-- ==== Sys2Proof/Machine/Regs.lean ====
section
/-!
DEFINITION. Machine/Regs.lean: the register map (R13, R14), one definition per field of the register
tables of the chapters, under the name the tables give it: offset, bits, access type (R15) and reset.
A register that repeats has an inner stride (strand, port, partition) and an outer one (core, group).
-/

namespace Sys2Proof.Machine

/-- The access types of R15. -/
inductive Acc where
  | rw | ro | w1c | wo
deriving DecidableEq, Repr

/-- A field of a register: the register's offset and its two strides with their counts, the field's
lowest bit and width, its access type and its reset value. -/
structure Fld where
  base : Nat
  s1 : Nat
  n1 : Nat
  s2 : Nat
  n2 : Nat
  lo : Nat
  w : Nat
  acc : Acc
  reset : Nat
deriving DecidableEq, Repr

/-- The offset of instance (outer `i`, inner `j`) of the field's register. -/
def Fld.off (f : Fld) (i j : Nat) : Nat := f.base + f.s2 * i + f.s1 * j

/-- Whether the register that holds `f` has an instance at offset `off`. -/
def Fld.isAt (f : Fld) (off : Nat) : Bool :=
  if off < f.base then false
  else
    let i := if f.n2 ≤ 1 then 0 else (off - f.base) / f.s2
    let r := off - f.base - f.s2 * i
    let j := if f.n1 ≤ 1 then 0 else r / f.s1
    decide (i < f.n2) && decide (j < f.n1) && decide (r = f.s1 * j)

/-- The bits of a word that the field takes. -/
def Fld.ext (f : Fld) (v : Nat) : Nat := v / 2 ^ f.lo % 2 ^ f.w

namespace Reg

********

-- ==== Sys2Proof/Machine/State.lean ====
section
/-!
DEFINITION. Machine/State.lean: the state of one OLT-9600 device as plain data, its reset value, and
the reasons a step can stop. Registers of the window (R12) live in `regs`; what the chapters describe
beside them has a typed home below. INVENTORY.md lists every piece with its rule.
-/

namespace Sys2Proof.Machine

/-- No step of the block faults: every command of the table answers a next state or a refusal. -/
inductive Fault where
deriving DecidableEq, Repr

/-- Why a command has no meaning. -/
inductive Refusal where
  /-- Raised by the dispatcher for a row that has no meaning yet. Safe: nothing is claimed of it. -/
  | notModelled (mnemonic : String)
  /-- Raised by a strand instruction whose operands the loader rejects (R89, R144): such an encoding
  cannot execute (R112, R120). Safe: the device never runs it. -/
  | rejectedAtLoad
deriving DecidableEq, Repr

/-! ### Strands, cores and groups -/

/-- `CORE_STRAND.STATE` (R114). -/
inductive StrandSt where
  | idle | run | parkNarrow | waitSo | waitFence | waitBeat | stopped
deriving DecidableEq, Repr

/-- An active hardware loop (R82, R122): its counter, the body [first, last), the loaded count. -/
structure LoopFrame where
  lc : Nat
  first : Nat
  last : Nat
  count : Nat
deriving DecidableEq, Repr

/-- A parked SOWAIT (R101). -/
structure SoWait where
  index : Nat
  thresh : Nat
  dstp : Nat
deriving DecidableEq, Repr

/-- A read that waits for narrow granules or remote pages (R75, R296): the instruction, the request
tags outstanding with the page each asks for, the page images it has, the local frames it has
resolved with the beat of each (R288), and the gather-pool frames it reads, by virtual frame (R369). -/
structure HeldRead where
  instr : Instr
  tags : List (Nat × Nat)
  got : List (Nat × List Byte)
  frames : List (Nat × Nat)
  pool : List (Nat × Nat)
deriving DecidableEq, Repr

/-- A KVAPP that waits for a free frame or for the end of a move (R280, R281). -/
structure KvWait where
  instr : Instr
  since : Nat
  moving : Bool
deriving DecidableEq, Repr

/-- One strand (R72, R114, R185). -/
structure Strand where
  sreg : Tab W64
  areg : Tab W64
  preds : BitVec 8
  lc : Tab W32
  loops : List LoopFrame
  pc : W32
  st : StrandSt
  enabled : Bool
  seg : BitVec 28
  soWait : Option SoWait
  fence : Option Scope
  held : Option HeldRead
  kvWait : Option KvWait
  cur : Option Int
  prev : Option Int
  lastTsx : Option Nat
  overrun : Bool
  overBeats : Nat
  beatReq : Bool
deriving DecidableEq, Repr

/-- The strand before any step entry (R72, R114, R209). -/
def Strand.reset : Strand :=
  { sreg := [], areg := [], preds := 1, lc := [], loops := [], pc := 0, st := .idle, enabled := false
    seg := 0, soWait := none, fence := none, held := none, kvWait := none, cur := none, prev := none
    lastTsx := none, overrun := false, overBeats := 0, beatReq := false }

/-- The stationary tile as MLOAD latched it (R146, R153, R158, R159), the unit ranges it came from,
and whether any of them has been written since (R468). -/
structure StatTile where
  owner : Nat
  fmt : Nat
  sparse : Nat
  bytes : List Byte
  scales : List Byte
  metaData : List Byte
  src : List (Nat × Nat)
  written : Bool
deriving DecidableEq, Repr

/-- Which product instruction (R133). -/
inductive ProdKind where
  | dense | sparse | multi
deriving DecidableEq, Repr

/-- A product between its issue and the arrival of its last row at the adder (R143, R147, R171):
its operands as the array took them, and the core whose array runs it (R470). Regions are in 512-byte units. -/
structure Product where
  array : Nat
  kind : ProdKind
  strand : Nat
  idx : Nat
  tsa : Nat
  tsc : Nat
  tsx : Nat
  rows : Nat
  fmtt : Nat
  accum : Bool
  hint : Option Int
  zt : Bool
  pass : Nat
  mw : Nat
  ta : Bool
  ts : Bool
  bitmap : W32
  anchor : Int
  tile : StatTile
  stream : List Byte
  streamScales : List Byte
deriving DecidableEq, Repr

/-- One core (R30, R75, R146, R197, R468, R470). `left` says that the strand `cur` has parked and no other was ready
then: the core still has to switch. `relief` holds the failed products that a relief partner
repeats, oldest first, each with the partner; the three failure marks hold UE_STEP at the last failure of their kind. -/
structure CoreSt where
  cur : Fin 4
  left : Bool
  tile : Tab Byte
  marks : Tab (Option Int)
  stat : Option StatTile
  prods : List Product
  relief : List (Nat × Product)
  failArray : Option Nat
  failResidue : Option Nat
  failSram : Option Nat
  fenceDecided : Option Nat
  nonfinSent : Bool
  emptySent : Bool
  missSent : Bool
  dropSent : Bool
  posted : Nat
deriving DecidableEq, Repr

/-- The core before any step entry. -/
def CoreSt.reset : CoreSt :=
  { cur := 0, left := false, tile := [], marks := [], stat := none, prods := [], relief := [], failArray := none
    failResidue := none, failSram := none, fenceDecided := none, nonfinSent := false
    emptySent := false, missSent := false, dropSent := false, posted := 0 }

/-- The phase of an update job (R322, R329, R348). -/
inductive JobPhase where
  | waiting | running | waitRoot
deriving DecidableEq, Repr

********

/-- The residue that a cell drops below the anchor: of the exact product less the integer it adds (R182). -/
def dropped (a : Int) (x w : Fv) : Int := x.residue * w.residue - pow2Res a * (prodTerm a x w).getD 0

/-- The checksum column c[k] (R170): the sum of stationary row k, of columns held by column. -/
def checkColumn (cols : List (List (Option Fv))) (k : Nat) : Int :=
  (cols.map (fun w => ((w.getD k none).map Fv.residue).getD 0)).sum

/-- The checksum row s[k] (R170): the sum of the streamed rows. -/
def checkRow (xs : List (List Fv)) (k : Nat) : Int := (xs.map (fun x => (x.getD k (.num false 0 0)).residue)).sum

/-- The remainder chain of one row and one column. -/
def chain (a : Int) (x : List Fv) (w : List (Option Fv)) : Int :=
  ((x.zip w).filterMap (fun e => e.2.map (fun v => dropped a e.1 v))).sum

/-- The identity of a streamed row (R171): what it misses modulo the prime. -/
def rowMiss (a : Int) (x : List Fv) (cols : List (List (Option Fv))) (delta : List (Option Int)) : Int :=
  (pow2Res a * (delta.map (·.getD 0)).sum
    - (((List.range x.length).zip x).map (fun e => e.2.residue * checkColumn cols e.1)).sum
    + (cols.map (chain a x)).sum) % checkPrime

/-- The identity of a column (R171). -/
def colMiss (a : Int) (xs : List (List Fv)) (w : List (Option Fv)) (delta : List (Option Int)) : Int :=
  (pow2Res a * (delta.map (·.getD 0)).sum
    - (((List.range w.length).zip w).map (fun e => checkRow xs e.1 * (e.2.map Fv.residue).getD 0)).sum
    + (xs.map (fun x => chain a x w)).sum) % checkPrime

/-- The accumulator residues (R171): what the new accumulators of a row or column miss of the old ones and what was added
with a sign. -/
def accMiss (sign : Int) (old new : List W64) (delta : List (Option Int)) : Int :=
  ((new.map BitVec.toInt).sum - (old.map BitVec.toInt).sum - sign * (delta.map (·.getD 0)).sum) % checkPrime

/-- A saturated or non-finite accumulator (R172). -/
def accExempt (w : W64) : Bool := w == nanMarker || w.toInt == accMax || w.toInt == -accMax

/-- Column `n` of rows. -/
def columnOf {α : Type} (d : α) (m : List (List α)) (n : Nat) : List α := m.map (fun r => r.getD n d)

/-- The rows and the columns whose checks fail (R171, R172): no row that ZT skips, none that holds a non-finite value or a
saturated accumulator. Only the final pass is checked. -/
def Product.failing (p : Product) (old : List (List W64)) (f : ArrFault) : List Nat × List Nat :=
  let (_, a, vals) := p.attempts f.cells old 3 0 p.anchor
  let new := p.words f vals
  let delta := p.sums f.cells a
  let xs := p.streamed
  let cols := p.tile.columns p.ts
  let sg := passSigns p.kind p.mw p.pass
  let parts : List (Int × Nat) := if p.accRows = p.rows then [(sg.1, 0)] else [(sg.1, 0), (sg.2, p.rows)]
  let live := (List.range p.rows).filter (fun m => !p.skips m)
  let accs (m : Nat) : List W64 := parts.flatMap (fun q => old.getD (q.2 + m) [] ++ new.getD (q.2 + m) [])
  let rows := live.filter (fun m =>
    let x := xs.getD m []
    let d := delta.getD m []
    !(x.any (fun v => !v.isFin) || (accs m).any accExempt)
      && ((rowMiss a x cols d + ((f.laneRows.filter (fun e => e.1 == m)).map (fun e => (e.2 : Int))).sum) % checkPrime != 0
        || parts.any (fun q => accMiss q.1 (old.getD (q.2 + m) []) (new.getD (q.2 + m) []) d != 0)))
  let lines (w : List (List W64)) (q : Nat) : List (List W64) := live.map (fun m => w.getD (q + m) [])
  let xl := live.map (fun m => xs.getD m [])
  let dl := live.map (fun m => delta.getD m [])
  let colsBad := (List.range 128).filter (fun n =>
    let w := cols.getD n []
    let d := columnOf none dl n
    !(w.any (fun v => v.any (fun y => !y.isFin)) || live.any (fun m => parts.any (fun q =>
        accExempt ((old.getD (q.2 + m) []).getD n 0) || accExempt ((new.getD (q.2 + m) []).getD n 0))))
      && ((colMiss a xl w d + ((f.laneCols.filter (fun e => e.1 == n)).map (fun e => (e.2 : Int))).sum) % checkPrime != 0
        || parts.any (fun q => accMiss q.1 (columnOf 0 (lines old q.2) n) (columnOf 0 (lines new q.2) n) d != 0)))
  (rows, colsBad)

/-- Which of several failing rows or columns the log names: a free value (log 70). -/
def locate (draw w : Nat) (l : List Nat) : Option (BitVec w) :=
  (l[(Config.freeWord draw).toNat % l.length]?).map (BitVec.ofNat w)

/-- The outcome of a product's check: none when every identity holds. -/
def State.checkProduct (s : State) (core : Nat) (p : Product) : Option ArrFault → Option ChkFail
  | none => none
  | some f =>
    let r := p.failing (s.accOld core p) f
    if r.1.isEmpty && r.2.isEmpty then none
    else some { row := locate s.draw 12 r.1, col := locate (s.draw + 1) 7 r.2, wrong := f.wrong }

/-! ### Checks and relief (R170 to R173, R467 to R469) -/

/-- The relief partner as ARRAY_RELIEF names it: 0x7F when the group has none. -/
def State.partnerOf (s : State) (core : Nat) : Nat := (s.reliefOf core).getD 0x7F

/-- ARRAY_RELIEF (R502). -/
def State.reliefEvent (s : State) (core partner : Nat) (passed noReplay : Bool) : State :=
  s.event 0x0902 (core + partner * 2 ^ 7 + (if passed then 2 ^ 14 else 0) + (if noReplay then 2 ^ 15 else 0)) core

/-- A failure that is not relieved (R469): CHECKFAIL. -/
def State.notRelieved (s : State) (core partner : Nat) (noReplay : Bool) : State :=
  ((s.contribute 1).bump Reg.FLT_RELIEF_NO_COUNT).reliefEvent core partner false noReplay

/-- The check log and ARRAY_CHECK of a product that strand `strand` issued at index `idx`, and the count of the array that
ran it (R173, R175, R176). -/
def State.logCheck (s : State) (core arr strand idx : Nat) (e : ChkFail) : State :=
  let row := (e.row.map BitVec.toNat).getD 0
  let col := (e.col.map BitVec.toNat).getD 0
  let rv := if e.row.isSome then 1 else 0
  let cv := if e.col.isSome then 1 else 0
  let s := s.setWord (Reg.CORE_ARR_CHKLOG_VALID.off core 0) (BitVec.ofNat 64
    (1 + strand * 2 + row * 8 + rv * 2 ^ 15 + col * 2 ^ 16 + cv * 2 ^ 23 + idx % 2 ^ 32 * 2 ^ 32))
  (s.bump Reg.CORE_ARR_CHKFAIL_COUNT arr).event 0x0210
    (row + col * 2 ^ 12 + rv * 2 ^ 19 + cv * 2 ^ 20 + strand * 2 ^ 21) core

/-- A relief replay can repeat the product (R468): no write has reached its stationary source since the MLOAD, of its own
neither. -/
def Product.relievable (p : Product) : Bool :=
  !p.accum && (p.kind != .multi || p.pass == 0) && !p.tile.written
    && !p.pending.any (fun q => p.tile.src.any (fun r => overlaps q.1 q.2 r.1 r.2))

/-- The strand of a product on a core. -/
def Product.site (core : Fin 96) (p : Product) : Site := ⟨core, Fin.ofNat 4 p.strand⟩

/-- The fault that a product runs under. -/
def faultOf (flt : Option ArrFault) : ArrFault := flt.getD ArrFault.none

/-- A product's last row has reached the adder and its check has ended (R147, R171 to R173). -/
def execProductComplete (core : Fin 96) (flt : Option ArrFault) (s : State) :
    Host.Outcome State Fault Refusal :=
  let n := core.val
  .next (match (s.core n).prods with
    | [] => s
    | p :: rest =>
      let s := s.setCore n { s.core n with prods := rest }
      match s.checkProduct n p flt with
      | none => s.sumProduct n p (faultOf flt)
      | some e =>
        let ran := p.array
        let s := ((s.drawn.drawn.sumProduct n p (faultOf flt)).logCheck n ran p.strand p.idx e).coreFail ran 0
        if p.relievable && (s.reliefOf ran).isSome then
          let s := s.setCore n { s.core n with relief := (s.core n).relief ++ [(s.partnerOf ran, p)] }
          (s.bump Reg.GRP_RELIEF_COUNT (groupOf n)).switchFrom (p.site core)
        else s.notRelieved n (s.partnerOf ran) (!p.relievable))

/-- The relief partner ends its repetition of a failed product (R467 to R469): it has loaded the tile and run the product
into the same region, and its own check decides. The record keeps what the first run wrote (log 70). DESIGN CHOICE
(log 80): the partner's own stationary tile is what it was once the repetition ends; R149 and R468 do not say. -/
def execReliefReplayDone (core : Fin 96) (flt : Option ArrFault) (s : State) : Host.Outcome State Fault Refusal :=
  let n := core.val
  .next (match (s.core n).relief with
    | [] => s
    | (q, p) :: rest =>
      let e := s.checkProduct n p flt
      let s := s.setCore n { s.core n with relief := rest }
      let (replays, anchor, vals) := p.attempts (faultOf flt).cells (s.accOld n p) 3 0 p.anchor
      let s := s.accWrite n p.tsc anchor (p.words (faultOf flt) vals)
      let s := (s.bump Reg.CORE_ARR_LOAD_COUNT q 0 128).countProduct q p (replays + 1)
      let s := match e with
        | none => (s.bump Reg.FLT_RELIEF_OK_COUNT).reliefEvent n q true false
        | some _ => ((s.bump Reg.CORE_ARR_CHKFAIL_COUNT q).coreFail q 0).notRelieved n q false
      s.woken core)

********

■ Assignment: Where a line of the entries contains "runs", report that line.

■ Solution:
  cannot execute (R112, R120). Safe: the device never runs it. -/
its operands as the array took them, and the core whose array runs it (R470). Regions are in 512-byte units. -/
/-- The fault that a product runs under. -/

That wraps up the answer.